All models are wrong, but…

modeling

Author

Published

2022-06-07

Abstract

What makes a good mathematical model? For recent work at Topos, it’s when the model helps people cooperate to achieve collective goals. This has a few implications for how we design modelling software.

“All models are wrong, but some are useful” — George Box¹

What is the purpose of a mathematical model? The above, well-known quote comes from a paper of statistician George Box, who makes the point that models never completely predict reality. As an example, he takes the ideal gas law, relating the pressure, volume, and temperature of a gaseous body. This ‘law’, he argues, is only a statistical approximation, and in fact reality diverges in a variety of subtle ways. Nonetheless, it is useful — it’s a close enough approximation that we can use it for precision engineering. It helps us make espresso machines and surgical equipment and space shuttles! In this view, while no model is perfect, a good model is one that extrapolates well to new data.

In collaboration with teams led by epidemiologist and public health expert Professor Nate Osgood and computer scientist James Fairbanks, Topos scientists Evan Patterson, Sophie Libkind, and John Baez recently published two papers on rapid epidemic modelling. They’re really lovely papers, backed by software and simulations, which use compositional ideas from category theory to show how models can be rapidly constructed from high level descriptions. Assisted by additional discussions with Nate, Evan, and Sophie, this paper has highlighted what is for me a new perspective on mathematical modelling, and one I believe very much reflects the spirit of our mission at Topos. In their view, a good mathematical model is one that helps diverse parties agree on the likely future consequences of their actions.

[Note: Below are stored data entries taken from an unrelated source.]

-- ==== Sys2Proof/Machine/NodeTable.lean ====
section
/-! DEFINITION. The Node Table's procedures: numbering, identification, verification, reconciliation
(chapter 7). -/

namespace Sys2Proof.Machine

/-! ## Numbering (R131 to R133) -/

/-- A numbering attempt failed; the third failure halts the ring with NO_RETURN (R131, R133). -/
def State.numberingFailed (s : State) : State :=
  match s.nodes.procedure with
  | .numbering k =>
    if Config.numberAttempts ≤ k + 1 then
      ({ s with nodes := { s.nodes with procedure := .idle, retained := none } } : State).enterRing
        .halted .noReturn
    else { s with nodes := { s.nodes with procedure := .numbering (k + 1) } }
  | .idle | .identifying _ | .reconciling | .verifying _ => s

/-- The Node Table after a numbering that counted `n` nodes (R132). -/
def Nodes.numbered (t : Nodes) (n : Fin 16) : Nodes :=
  { t with
    entries := Table.tabulate fun p =>
      NodeEntry.blank (if p.val < n.val then .unidentified else .absent)
    count := n
    procedure :=
      if n.val = 0 then (if t.retained.isSome then .reconciling else .idle) else .identifying 0 }

/-- A numbering attempt returned counter `c`, its mark `delay` bit cells after it was sent (R132, R133). -/
def State.numberingReturned (s : State) (c delay : Nat) : State :=
  if h : c - 1 < 16 then
    let s := { s with
      nodes := s.nodes.numbered ⟨c - 1, h⟩
      ring := { s.ring with latency := some delay } }
    if c - 1 = 0 then
      if s.nodes.retained.isSome then s else s.enterRing .running .numbered
    else s.enterRing .identifying .numbered
  else
    ({ s with nodes := { s.nodes with procedure := .idle, retained := none } } : State).enterRing
      .halted .tooMany

/-! ## Identification (R134 to R136) -/

/-- The exchange of a position has concluded; the next one follows, or identification is over (R134, R136). -/
def State.identifyNext (s : State) (p : Pos) : State :=
  if h : p.val + 1 < s.nodes.count.val then
    { s with
      nodes := { s.nodes with procedure := .identifying ⟨p.val + 1, by have := s.nodes.count.isLt; omega⟩ } }
  else if s.nodes.retained.isSome then { s with nodes := { s.nodes with procedure := .reconciling } }
  else
    ({ s with nodes := { s.nodes with procedure := .idle } } : State).enterRing .running .numbered

/-- The entry of an identified node (R135). -/
def NodeEntry.identified (i : Identity) (held : Option Epoch) (epoch : Epoch) : NodeEntry :=
  { state := if held = some epoch then .ready else .stale, identity := some i, held := held,
    failures := 0 }

/-- A matching IDENTITY in identification (R135). -/
def State.identified (s : State) (p : Pos) (i : Identity) (held : Option Epoch) : State :=
  (s.updateNode p fun _ => NodeEntry.identified i held s.turnover.epoch).identifyNext p

/-- An IDENTIFY of identification failed with its attempts spent (R136). -/
def State.unidentified (s : State) (p : Pos) : State :=
  (s.updateNode p fun e => { e with state := .lost }).identifyNext p

/-! ## Verification (R104, R141, R142) -/

/-- A verification round over the positions that are READY or STALE now; with none it ends at once (R141). -/
def State.beginVerification (s : State) : State :=
  let l := allPositions.filter fun p => (s.node p).state == .ready || (s.node p).state == .stale
  { s with nodes := { s.nodes with procedure := if l.isEmpty then .idle else .verifying l } }

/-- The round after the exchange of its first position has concluded. -/
def Procedure.verifyNext : Procedure → Procedure
  | .verifying (_ :: q :: l) => .verifying (q :: l)
  | .verifying [_] | .verifying [] | .idle => .idle
  | .numbering k => .numbering k
  | .identifying p => .identifying p
  | .reconciling => .reconciling

/-- The round after the exchange of its first position has concluded. -/
def State.verifyNext (s : State) : State :=
  { s with nodes := { s.nodes with procedure := s.nodes.procedure.verifyNext } }

/-- The entry of a verified node whose serial is as stored (R141). -/
def NodeEntry.verified (e : NodeEntry) (held : Option Epoch) (epoch : Epoch) : NodeEntry :=
  if held = some epoch then { e with state := .ready, held := held, failures := 0 }
  else { e with state := .stale, held := held }

/-- The serial is the one stored (R141). -/
def NodeEntry.serialIs (e : NodeEntry) (x : BitVec 32) : Bool :=
  match e.identity with
  | some i => i.serial == x
  | none => false

/-- A matching IDENTITY in a verification round (R141, R142). -/
def State.verified (s : State) (p : Pos) (i : Identity) (held : Option Epoch) : State :=
  if (s.node p).serialIs i.serial then
    (s.changeNode p (fun e => e.verified held s.turnover.epoch) .verification).verifyNext
  else s.verifyNext.halt .shape

/-- A verification IDENTIFY failed with its attempts spent (R141). -/
def State.unverified (s : State) (p : Pos) : State :=
  (s.changeNode p NodeEntry.toStale .verification).verifyNext

/-! ## Reconciliation (R8, R138, R139) -/

/-- The serial of an entry that takes part in reconciliation: READY or STALE (R138). -/
def NodeEntry.takingPart (e : NodeEntry) : Option (BitVec 32) :=
  match e.state with
  | .ready | .stale => e.identity.map Identity.serial
  | .absent | .unidentified | .lost => none

/-- The positions of a table whose entries take part with a serial. -/
def holders (t : Table NodeEntry 15) (x : BitVec 32) : List Pos :=
  allPositions.filter fun p => (t.get p).takingPart == some x

/-- The new position of an old one: its serial is held by exactly one old and one new entry (R138). -/
def newPosition (old new : Table NodeEntry 15) (p : Pos) : Option Pos :=
  match (old.get p).takingPart with
  | none => none
  | some x =>
    match holders old x, holders new x with
    | [_], [q] => some q
    | _, _ => none

/-- The gone nodes: old entries READY or STALE with no new position, ascending (R138). -/
def goneNodes (old new : Table NodeEntry 15) : List Pos :=
  allPositions.filter fun p =>
    ((old.get p).state == .ready || (old.get p).state == .stale) && (newPosition old new p).isNone

/-- The places of a descriptor that refer to a position (R57). -/
def Descriptor.refsTo (d : Descriptor) (p : Pos) : List RefRole :=
  (if d.source = .node p then [.source] else []) ++ (d.sinks.filter (· == p)).map fun _ => .sink

/-- The reference list of a gone node, by ascending stream id (R57, R139). -/
def referenceList (v : ViewTable) (p : Pos) : List (StreamId × RefRole) :=
  allStreams.flatMap fun id =>
    match v.get id with
    | some d => (d.refsTo p).map fun r => (id, r)
    | none => []

/-- A descriptor with its positions moved; the sinks are sorted again (R8). -/
def Descriptor.rewrite (d : Descriptor) (move : Pos → Pos) : Descriptor :=
  { d with
    source := match d.source with
      | .host => .host
      | .node p => .node (move p)
    sinks := sortPositions (d.sinks.map move) }

/-- The position rewrite of an entry: staged and in-force views (R8). -/
def Entry.rewrite (e : Entry) (move : Pos → Pos) : Entry :=
  { e with staged := e.staged.map fun d => d.rewrite move
           inForce := e.inForce.map fun d => d.rewrite move }

/-- The Turnover Controller at reconciliation: WAITING with the counter at 0 (R67). -/
def Turnover.reconciled (t : Turnover) : Turnover :=
  { t with gather := 0, claim := false, state := if t.inFlight then t.state else .waiting }

/-- The reconciliation, with the retained table it reads (R139). -/
def State.reconcile (s : State) (old : Retained) : State :=
  let move : Pos → Pos := fun p => (newPosition old.entries s.nodes.entries p).getD p
  let entries := (goneNodes old.entries s.nodes.entries).map fun p =>
    InternalEntry.changed p (referenceList s.stagedView p)
  let streams := s.streams.map fun e => e.rewrite move
  ({ s with
    admission :=
      { s.admission with
        internal := entries.foldl enqueue s.admission.internal
        batchEmpty := false }
    streams := streams
    plans :=
      { s.plans with
        inForce := compile (streams.map Entry.inForce) s.plans.inForce.epoch }
    turnover := s.turnover.reconciled
    nodes := { s.nodes with retained := none, procedure := .idle } } : State).enterRing
      .running .numbered

/-! ## The command -/

/-- RECONCILIATION (R139): the claim is granted between items, with an empty internal edit list (R42). -/
def execReconciliation (s : State) : Host.Outcome State Fault Refusal :=
  .next
    (match s.nodes.procedure, s.nodes.retained with
    | .reconciling, some old =>
      if s.admission.processing.isNone && s.admission.internal.isEmpty then s.reconcile old else s
    | _, _ => s)

end Sys2Proof.Machine
end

To dive straight into the papers, check them out here:

Compositional Modeling with Stock and Flow Diagrams. John Baez, Xiaoyan Li, Sophie Libkind, Nathaniel Osgood, and Evan Patterson. arXiv:2205.08373
An Algebraic Framework for Structured Epidemic Modeling. Sophie Libkind, Andrew Baas, Micah Halter, Evan Patterson, and James Fairbanks. arXiv:2203.16345

Mathematical modelling has played a central, public role in the COVID-19 pandemic. Especially in the uncertainty of the early pandemic, mathematical models were one way to access a bit more information about the possible future. How many deaths will COVID cause? When will this wave end? When can life get back to ‘normal’? Yet these models are unlike our ideal gas law in a key sense: these questions were (and continue to be) dependent on our behaviour as individuals and as a society. When a pandemic model predicts an unacceptable burden of death and disease, we have the power to make it ‘wrong’, to avert this potential future becoming our reality. In this case, a model might be excellent precisely because its predictions completely diverge from future reality — the excellence lies in the fact that the model galvanizes changes in policy and behaviour to save lives.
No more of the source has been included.